Algorithms for the calculation of splines are implemented in many programming languages and in various code packages, making them easy to use. Nevertheless, spline approximations sometimes need to be handled with care when it comes to physical interpretation.

Mean squared temperature residuals for the years 2010 to 2014
(colour-coded). They are derived from TIMED-SABER, data version 2.0 by using
a cubic spline routine with equidistant sampling points for detrending. The
distance between two spline sampling points is 10 km. All vertical SABER
temperature profiles which were retrieved between 44 and
48

Figure 1 explains our motivation for the work presented below. It shows the
squared temperature residuals averaged over 1 year for the years
2010–2014 versus height between 44 and 48

Since we are not aware of any physical reason for this oscillation, we formulate the hypothesis that this is an artefact of the analysis.
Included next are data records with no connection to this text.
-- ==== Sys2Proof/Laws/State.lean ====
section
/-! SUPPORT. The named updates of State, field by field: every equation holds by rfl. -/

namespace Sys2Proof.Machine

@[simp] theorem complete_ie (s : State) : (complete s).ie = s.ie := rfl
@[simp] theorem complete_busy (s : State) : (complete s).busy = false := rfl
@[simp] theorem complete_done (s : State) : (complete s).done = true := rfl
@[simp] theorem complete_werr (s : State) : (complete s).werr = s.werr := rfl
@[simp] theorem complete_invused (s : State) : (complete s).invused = s.invused := rfl
@[simp] theorem complete_cmd (s : State) : (complete s).cmd = s.cmd := rfl
@[simp] theorem complete_resultCode (s : State) : (complete s).resultCode = .ok := rfl
@[simp] theorem complete_resultStage (s : State) : (complete s).resultStage = .done := rfl
@[simp] theorem complete_seq (s : State) : (complete s).seq = .done := rfl
@[simp] theorem complete_format (s : State) : (complete s).format = s.format := rfl
@[simp] theorem complete_inLen (s : State) : (complete s).inLen = s.inLen := rfl
@[simp] theorem complete_sbStart (s : State) : (complete s).sbStart = s.sbStart := rfl
@[simp] theorem complete_esbStart (s : State) : (complete s).esbStart = s.esbStart := rfl
@[simp] theorem complete_esbStep (s : State) : (complete s).esbStep = s.esbStep := rfl
@[simp] theorem complete_sb (s : State) : (complete s).sb = s.sb := rfl
@[simp] theorem complete_esb (s : State) : (complete s).esb = s.esb := rfl
@[simp] theorem complete_attempts (s : State) : (complete s).attempts = s.attempts := rfl
@[simp] theorem complete_cond (s : State) : (complete s).cond = s.cond := rfl
@[simp] theorem complete_synd (s : State) : (complete s).synd = s.synd := rfl
@[simp] theorem complete_shift (s : State) : (complete s).shift = s.shift := rfl
@[simp] theorem complete_ctrlbits (s : State) : (complete s).ctrlbits = s.ctrlbits := rfl
@[simp] theorem complete_dwcount (s : State) : (complete s).dwcount = s.dwcount := rfl
@[simp] theorem complete_outNibs (s : State) : (complete s).outNibs = s.outNibs := rfl
@[simp] theorem complete_res (s : State) : (complete s).res = s.res := rfl
@[simp] theorem complete_scr (s : State) : (complete s).scr = s.scr := rfl
@[simp] theorem complete_rem (s : State) : (complete s).rem = s.rem := rfl
@[simp] theorem complete_ubuf (s : State) : (complete s).ubuf = s.ubuf := rfl
@[simp] theorem complete_tbuf (s : State) : (complete s).tbuf = s.tbuf := rfl
@[simp] theorem complete_tel (s : State) : (complete s).tel = s.tel := rfl
@[simp] theorem complete_ibuf (s : State) : (complete s).ibuf = s.ibuf := rfl
@[simp] theorem complete_wbuf (s : State) : (complete s).wbuf = s.wbuf := rfl
@[simp] theorem complete_pbuf (s : State) : (complete s).pbuf = s.pbuf := rfl
@[simp] theorem complete_first (s : State) : (complete s).first = s.first := rfl
@[simp] theorem complete_pend (s : State) : (complete s).pend = none := rfl
@[simp] theorem complete_host (s : State) : (complete s).host = s.host := rfl
@[simp] theorem complete_responses (s : State) : (complete s).responses = s.responses := rfl
@[simp] theorem complete_latency (s : State) : (complete s).latency = s.latency := rfl
@[simp] theorem complete_accepted (s : State) : (complete s).accepted = s.accepted := rfl
@[simp] theorem complete_busyReads (s : State) : (complete s).busyReads = s.busyReads := rfl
In order to avoid or at least reduce such problems, here we propose a repeating variation of the cubic spline approach, which we explain in Sect. 2. In Sect. 3, we apply the original and the repeating approach to test data sets. The results are discussed in Sect. 4. A brief summary is given in Sect. 5.

The approach we investigate here relies on cubic splines with equidistant sampling points. Since spline theory is well elaborated, we will not go into much detail here. The algorithm we use is based on Lawson and Hanson (1974).

The first step for the adaption of a spline function to a data series on an interval [a, b] is choosing the number of spline sampling points (also called knots). These points divide the interval for which the spline is calculated into subintervals of equal length. For each subinterval a third-order polynomial needs to be defined, which means the coefficients have to be determined. At the spline sampling points, not only the function value, but also the first and second derivatives of the two adjacent polynomials need to be equal. The optimal set of coefficients is calculated according to a least squares approach where the sum of the squared differences between the data series and the spline is minimized.

As mentioned above, the number of spline sampling points (and the length of
the data series) determines the sensitivity of the spline to specific
wavelengths. Since the length of the data series must be an integer number
of the distance between two spline sampling points, only certain distances
between two consecutive spline sampling points can be chosen if the whole
data series is approximated. We would like to operate the spline algorithm
by providing the shortest wavelength which shall be resolved
by the spline. That means that we have to cut the upper part of the profile
in each case. This is only possible for data sets of sufficient length
such as the SABER temperature profiles, which we used for this purpose. In detail, our
spline algorithm works as follows. The scheme includes the repeating as well
as the non-repeating algorithm.

Provision of shortest wavelength

We provide the algorithm with the shortest wavelength which shall be resolved by the spline (in the following denoted by lim). It is equal to the doubled distance between two spline sampling points; therefore the distance between two spline sampling points is equal to lim/2.

Determination of

The minimal

Calculation of spline approximation

The spline approximation is calculated based on Lawson and Hanson (1974). If the length of the data series is not equal to an integer multiple of lim/2, the surplus part at the end of the data series is not subject of this step. For the non-repeating approach, the spline algorithm stops here.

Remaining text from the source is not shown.